From the Pastor: A Different Way
Have you ever had a friend whose comments on Facebook always come across as bossy, too blunt, haughty, or even cruel, even when you know that they never meant any offense? People like that can be completely oblivious as to how they come across, even when they have it pointed out to them on a regular basis. They are, in a manner of speaking, tone deaf to their own words and, even reading them again and again, will not see why others don’t get what they write and how they write and what they meant when they wrote. That does not mean that they are bad people, in fact they may actually be your best friends and you enjoy everything else about them, so you, knowing them outside of their social media comments, can overlook this fault. Others, though, not knowing them or, after getting upset with their comments one too many times, just cannot stand them. Blocked. Defriended. Enough is enough.

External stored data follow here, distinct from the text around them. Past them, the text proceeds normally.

/-- Accept a flit and the early ones that follow it: acknowledged at once, their buffers are free again. -/
def acceptFlits (k : Nat) (h : FlitHead) (s : State) : State :=
  let p := port s k
  let run := h :: inSeq p.early p.early.length ((p.recvSeq + 1) % 4096)
  let next := (p.recvSeq + run.length) % 4096
  let r0 := p.ret0 + (run.filter (fun h => h.cls = 0)).length
  let r1 := p.ret1 + (run.filter (fun h => h.cls ≠ 0)).length
  let s := modPort (countN s (Reg.SK_FLITS_RX k) run.length) k (fun p => { p with
    recvSeq := next, heard := true, early := p.early.filter (fun e => !run.contains e), ret0 := r0, ret1 := r1 })
  if fatal s then s
  else emit (modPort s k (fun p => { p with ret0 := 0, ret1 := 0 })) (.link k (ackBlock true (ackedSeq (port s k)) r0 r1))

/-- A flit is discarded, and the sender asked to send again from the one expected: the early ones come again too. -/
def discardFlit (k access : Nat) (s : State) : State :=
  let s := note (modPort s k (fun p => { p with early := [] })) (Reg.skovubPage k) 0x00 access
  if fatal s then s else emit s (.link k (nakBlock (port s k).recvSeq))

/-- FLIT_RECEIVE: a good flit in order is accepted, one that skew brought early waits for those before it, and any other is
discarded with a NAK. -/
def flitReceive (k : Nat) (l : List Block) (s : State) : State :=
  if portState s k ≠ 2 then s
  else match takeInjection (bw s 42 64) (Reg.skovubPage k) 0, readFlit l with
    | (none, s), some h =>
      let s := takeAck k h.ackValid h.acked.toNat h.credits0.toNat h.credits1.toNat s
      if h.seq.toNat = (port s k).recvSeq then acceptFlits k h s
      else if flitEarly s k h.seq.toNat then modPort s k (fun p => { p with early := p.early ++ [h] })
      else discardFlit k 5 s
    | (hit, s), _ => discardFlit k (if hit.isSome then 0xD else 5) (count s (Reg.SK_CRC_ERR k))

/-- Send again from a flit of the replay buffer; after 8 consecutive resends without progress the port retrains. -/
def resendFrom (k i : Nat) (s : State) : State :=
  if 8 ≤ (port s k).resends then retrain k (note s (Reg.skovubPage k) 0x01)
  else modPort (count s (Reg.SK_RESENDS k)) k (fun p => { p with resend := p.replay.drop i, resends := p.resends + 1 })

/-- NAK_RECEIVE. -/
def nakReceive (k : Nat) (expected : BitVec 12) (s : State) : State :=
  if portState s k ≠ 2 then s
  else match (port s k).replay.findIdx? (fun f => f.seq = expected.toNat) with
    | some i => resendFrom k i s
    | none => s

/-- FLIT_REPLAY_TIMEOUT: the oldest flit has stayed unacknowledged for 2 µs. -/
def flitReplayTimeout (k : Nat) (s : State) : State :=
  if portState s k ≠ 2 ∨ (port s k).replay = [] then s else resendFrom k 0 s

/-! ## Roles (R283, R298) -/

/-- A mode change: MODE_CUR.mode, MODE_HIST, and bit 0 of the MGT page (R357). -/
def enterMode (s : State) (m by_ : Nat) : State :=
  let h := reg s Reg.MODE_HIST
  let s := setReg s Reg.MODE_HIST (word ((bits h 31 16 + 1) % 65536 * 65536 + mode s * 256 + by_))
  irq (setFld s Reg.MODE_CUR 2 0 m) Reg.mgtPage 0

After setting this stage for you, what if the tone deaf person was your pastor? What if it wasn’t Facebook comments that he just couldn’t get right but rather it was his bulletin articles or his homilies? Yes, this is about me. I have been reminded once again by very well meaning and loving people, that I am tone deaf to what I write and preach. I can come across as giving vinegar rather than a refreshing drink of everlasting water, or as purposefully trying to raise a ruckus, or even to incite people’s wrath against, well, you name it: protestants, muslims, atheists, priests, bishops, the Pope, or the Church. I see myself as pointing out obvious and sometimes not so obvious disagreements in doctrine, Scripture interpretation, liturgy, and other issues, not to put the others down but to warn against indifferentism and other dangers to the one, true Faith. I don’t see publicly disagreeing with religious superiors about non-doctrinal issues as being disobedient or as biting the hand that feeds me, but others see it as being anything but Catholic and as being unfaithful, and certainly unloving. I read my words and hear my voice and believe that, while knowing that I am not coming across as sweet and cuddly, I am striking a good balance (usually--I really screw up royally once in while and know it) in laying out facts and opinions, moral goods and moral evils, apologetics for the Faith, lives of the Saints, and encouragement to grow in holiness. And even when people tell me that they don’t interpret me in the way I expect them to, I am tone deaf about what they see and hear.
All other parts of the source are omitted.